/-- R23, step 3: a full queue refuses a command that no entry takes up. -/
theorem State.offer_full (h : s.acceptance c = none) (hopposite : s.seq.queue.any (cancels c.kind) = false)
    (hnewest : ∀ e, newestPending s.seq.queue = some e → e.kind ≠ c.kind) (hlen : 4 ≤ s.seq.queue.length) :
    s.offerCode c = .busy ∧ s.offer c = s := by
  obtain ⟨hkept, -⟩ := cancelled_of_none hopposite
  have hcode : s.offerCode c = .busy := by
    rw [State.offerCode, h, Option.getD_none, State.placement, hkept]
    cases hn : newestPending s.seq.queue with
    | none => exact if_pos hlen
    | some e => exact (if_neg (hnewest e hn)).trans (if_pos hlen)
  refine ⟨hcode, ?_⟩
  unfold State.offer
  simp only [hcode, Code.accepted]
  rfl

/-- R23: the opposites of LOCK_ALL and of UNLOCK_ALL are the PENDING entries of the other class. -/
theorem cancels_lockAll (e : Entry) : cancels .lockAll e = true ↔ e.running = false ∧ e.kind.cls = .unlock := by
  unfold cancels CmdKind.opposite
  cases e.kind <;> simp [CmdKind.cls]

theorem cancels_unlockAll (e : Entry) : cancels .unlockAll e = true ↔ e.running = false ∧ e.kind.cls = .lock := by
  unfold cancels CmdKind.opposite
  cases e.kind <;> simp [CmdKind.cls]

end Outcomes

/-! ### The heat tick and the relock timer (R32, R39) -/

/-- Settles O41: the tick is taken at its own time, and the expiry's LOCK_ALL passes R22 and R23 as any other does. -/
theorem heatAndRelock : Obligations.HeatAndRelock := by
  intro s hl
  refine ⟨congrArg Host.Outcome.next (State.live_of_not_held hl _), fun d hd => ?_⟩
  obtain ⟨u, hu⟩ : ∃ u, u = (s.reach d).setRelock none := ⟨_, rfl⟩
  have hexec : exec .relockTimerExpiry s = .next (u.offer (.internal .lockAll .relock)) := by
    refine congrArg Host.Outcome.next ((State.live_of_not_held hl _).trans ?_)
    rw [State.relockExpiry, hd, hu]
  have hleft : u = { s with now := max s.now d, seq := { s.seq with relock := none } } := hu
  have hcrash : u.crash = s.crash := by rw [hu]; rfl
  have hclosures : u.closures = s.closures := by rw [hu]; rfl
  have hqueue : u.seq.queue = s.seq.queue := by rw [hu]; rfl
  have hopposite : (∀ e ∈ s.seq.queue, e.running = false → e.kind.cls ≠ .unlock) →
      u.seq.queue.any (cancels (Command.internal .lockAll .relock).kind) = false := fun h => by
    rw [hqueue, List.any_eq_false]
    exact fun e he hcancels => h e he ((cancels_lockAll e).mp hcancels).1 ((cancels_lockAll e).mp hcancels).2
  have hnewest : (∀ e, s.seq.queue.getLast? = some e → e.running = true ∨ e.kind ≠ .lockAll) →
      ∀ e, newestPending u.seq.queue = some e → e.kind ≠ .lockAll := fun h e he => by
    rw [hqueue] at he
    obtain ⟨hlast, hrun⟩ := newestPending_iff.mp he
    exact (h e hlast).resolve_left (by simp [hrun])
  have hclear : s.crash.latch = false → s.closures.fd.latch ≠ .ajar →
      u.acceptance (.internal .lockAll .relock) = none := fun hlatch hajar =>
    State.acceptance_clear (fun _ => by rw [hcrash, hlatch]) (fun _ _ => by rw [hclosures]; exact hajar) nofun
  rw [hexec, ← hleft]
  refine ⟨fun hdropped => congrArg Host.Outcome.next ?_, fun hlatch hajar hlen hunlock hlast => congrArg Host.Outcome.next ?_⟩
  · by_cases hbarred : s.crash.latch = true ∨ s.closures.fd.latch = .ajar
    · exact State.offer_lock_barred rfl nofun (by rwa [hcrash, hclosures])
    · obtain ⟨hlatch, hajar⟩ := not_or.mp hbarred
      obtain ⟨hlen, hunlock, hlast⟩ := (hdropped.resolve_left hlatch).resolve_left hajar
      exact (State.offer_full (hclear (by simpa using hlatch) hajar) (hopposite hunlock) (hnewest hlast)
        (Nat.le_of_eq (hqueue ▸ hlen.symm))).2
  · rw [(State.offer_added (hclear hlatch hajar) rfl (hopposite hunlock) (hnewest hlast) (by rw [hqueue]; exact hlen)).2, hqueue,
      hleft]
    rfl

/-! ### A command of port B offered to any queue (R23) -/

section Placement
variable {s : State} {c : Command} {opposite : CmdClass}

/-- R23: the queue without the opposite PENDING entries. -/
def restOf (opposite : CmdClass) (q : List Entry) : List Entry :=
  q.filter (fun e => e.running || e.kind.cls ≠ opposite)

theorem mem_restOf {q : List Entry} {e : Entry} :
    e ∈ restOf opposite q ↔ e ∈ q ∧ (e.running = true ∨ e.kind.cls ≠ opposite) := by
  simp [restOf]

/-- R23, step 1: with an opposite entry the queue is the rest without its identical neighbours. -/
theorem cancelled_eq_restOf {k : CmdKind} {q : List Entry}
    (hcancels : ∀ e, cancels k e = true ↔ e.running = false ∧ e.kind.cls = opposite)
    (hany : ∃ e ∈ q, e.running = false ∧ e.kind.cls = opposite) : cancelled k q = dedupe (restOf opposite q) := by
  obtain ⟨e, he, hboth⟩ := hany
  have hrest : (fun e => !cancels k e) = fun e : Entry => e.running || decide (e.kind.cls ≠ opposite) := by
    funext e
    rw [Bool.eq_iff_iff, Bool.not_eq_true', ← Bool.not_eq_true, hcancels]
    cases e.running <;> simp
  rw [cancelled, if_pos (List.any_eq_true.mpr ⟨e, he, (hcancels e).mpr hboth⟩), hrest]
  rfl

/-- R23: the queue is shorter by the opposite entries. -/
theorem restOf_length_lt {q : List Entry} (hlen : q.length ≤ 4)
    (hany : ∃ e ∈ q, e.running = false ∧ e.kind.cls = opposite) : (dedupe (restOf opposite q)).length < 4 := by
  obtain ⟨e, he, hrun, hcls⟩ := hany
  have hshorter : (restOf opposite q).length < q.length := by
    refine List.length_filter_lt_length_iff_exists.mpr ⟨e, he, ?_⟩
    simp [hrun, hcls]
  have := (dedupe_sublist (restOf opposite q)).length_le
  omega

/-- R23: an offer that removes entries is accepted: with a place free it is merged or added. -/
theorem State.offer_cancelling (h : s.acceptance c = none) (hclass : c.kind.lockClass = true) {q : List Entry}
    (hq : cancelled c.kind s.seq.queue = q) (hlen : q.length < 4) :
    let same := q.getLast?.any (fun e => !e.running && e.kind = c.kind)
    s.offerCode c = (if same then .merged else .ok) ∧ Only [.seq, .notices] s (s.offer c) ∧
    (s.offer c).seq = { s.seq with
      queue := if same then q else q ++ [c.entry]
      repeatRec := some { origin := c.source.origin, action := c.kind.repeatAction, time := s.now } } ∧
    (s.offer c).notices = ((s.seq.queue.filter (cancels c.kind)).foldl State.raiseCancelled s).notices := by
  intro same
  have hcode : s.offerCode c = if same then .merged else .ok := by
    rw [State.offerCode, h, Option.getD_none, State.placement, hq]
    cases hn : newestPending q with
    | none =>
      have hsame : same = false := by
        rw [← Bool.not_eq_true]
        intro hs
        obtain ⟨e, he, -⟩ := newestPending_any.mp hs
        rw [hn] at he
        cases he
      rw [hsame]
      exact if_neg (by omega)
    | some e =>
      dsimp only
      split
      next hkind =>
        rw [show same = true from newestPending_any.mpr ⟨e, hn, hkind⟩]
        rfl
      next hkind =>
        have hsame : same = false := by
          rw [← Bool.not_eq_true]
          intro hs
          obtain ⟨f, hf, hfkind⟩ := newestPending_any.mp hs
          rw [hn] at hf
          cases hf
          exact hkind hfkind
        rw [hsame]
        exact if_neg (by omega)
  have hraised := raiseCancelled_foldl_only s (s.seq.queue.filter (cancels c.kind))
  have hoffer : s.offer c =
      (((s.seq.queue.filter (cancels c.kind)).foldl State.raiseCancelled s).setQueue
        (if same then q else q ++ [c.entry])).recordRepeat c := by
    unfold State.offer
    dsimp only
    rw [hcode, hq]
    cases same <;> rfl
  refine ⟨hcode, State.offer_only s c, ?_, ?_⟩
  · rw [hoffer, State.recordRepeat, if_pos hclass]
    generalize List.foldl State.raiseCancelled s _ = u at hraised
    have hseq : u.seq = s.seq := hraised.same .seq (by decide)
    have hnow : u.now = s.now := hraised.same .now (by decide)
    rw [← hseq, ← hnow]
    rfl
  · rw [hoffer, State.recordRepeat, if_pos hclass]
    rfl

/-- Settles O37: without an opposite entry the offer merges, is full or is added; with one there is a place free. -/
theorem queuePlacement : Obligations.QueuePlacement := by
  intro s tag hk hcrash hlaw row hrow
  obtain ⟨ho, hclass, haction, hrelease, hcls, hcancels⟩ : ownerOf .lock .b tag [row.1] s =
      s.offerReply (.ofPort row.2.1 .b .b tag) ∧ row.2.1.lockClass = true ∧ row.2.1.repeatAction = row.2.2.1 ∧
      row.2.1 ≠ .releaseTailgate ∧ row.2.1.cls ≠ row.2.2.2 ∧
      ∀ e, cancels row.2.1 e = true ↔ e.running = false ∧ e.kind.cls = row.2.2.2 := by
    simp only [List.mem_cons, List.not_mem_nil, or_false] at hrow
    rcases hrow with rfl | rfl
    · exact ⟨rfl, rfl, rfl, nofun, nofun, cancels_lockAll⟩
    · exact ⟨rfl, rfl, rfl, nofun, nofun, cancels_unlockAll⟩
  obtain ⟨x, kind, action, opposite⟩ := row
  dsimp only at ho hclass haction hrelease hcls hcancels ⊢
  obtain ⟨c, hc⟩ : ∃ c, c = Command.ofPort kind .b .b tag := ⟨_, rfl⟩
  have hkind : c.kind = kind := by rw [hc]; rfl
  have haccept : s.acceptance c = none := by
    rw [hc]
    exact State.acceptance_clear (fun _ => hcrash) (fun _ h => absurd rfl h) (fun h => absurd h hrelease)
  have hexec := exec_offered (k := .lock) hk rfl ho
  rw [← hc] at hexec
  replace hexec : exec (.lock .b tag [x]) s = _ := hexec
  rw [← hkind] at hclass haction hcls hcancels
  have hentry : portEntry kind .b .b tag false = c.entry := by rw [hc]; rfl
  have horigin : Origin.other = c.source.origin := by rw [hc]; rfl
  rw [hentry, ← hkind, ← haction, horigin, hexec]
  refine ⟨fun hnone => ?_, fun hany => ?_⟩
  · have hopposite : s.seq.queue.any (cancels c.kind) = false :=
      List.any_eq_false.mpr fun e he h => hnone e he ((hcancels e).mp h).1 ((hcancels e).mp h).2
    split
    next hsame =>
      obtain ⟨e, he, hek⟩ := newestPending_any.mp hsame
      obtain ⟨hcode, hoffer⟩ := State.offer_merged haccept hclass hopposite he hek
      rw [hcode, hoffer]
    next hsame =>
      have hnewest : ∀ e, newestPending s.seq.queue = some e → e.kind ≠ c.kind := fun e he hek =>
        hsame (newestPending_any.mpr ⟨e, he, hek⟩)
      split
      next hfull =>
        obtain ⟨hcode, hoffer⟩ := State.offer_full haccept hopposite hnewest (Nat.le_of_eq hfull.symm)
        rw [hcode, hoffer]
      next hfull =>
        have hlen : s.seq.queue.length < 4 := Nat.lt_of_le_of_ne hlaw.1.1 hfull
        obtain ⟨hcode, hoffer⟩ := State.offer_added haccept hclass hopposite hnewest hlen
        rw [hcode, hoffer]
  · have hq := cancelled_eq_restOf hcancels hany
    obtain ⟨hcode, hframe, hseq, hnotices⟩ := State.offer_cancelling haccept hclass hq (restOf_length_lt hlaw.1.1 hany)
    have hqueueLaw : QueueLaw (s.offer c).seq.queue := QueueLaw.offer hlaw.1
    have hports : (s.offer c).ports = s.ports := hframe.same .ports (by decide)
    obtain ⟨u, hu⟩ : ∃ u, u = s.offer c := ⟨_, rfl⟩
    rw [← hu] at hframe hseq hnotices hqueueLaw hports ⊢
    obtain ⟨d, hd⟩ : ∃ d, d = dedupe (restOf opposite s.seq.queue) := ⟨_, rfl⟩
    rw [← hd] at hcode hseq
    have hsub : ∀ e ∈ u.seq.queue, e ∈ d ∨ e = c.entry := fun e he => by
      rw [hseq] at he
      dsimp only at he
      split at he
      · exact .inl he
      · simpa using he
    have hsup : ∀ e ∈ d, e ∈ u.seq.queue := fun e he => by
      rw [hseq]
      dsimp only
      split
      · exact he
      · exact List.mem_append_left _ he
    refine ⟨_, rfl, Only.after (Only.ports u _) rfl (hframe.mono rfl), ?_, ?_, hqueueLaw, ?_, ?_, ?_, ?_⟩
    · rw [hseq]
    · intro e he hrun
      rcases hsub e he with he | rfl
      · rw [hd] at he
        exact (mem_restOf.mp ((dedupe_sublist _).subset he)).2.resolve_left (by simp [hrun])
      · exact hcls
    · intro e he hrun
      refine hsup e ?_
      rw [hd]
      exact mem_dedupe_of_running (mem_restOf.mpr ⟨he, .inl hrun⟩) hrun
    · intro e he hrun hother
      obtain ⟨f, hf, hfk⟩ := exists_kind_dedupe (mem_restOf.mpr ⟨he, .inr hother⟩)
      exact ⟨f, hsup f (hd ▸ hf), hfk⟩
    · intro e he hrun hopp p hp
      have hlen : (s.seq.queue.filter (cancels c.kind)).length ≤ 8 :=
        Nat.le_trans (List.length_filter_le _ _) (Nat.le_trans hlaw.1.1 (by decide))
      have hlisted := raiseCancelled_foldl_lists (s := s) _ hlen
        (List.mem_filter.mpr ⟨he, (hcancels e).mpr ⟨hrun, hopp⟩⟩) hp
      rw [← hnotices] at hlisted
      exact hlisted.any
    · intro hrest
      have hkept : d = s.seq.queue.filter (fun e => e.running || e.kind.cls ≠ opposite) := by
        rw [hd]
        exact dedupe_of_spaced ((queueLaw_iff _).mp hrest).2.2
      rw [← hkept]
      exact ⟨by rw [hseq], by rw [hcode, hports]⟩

◇ ◇ ◇ ◇ ◇ ◇ ◇

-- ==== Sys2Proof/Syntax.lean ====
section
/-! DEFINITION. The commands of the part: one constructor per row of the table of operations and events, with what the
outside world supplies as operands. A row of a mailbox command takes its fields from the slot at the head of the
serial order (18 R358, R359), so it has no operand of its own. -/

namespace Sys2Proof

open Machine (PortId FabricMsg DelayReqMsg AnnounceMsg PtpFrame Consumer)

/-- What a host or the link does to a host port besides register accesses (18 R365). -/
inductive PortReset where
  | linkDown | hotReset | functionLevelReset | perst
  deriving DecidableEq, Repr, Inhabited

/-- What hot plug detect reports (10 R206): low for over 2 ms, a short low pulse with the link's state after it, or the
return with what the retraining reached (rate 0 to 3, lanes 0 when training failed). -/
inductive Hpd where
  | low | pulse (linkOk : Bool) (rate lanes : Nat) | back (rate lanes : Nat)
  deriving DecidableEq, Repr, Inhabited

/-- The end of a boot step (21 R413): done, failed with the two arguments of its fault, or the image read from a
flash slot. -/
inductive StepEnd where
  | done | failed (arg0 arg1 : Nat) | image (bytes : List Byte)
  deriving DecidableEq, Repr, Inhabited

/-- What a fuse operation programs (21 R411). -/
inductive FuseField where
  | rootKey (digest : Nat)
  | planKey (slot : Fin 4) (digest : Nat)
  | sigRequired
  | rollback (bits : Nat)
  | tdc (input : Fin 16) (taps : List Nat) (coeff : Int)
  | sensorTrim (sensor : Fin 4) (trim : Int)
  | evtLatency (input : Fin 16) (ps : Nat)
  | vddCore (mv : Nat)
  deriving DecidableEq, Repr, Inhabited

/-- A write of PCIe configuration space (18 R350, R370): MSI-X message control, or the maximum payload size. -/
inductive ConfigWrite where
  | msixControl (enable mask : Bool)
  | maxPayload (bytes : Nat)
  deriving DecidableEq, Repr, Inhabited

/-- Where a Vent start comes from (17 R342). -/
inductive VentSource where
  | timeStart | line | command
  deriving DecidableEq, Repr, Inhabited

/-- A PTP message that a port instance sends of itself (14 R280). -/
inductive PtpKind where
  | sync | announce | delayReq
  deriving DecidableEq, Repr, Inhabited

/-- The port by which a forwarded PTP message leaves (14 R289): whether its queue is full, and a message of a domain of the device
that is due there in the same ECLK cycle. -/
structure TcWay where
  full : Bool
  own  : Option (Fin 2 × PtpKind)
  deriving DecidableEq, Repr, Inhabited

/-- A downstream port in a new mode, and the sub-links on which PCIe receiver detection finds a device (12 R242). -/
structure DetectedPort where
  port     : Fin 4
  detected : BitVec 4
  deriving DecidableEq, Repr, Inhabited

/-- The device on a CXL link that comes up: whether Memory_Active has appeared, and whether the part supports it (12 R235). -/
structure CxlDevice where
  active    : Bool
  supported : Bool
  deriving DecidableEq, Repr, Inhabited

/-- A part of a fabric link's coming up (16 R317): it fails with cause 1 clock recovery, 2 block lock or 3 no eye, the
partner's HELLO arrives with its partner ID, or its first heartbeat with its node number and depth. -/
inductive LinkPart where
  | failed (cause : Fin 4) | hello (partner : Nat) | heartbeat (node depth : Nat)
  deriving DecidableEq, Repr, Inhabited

◇ ◇ ◇ ◇ ◇ ◇ ◇

PROMPT:
Above is a listing; print exactly its lines from the one with "rcases hsub e he with he | rfl" through the one with "exact ⟨f, hsup f (hd ▸ hf), hfk⟩", and no other lines.

OUTPUT OF THE EXERCISE:
      rcases hsub e he with he | rfl
      · rw [hd] at he
        exact (mem_restOf.mp ((dedupe_sublist _).subset he)).2.resolve_left (by simp [hrun])
      · exact hcls
    · intro e he hrun
      refine hsup e ?_
      rw [hd]
      exact mem_dedupe_of_running (mem_restOf.mpr ⟨he, .inl hrun⟩) hrun
    · intro e he hrun hother
      obtain ⟨f, hf, hfk⟩ := exists_kind_dedupe (mem_restOf.mpr ⟨he, .inr hother⟩)
      exact ⟨f, hsup f (hd ▸ hf), hfk⟩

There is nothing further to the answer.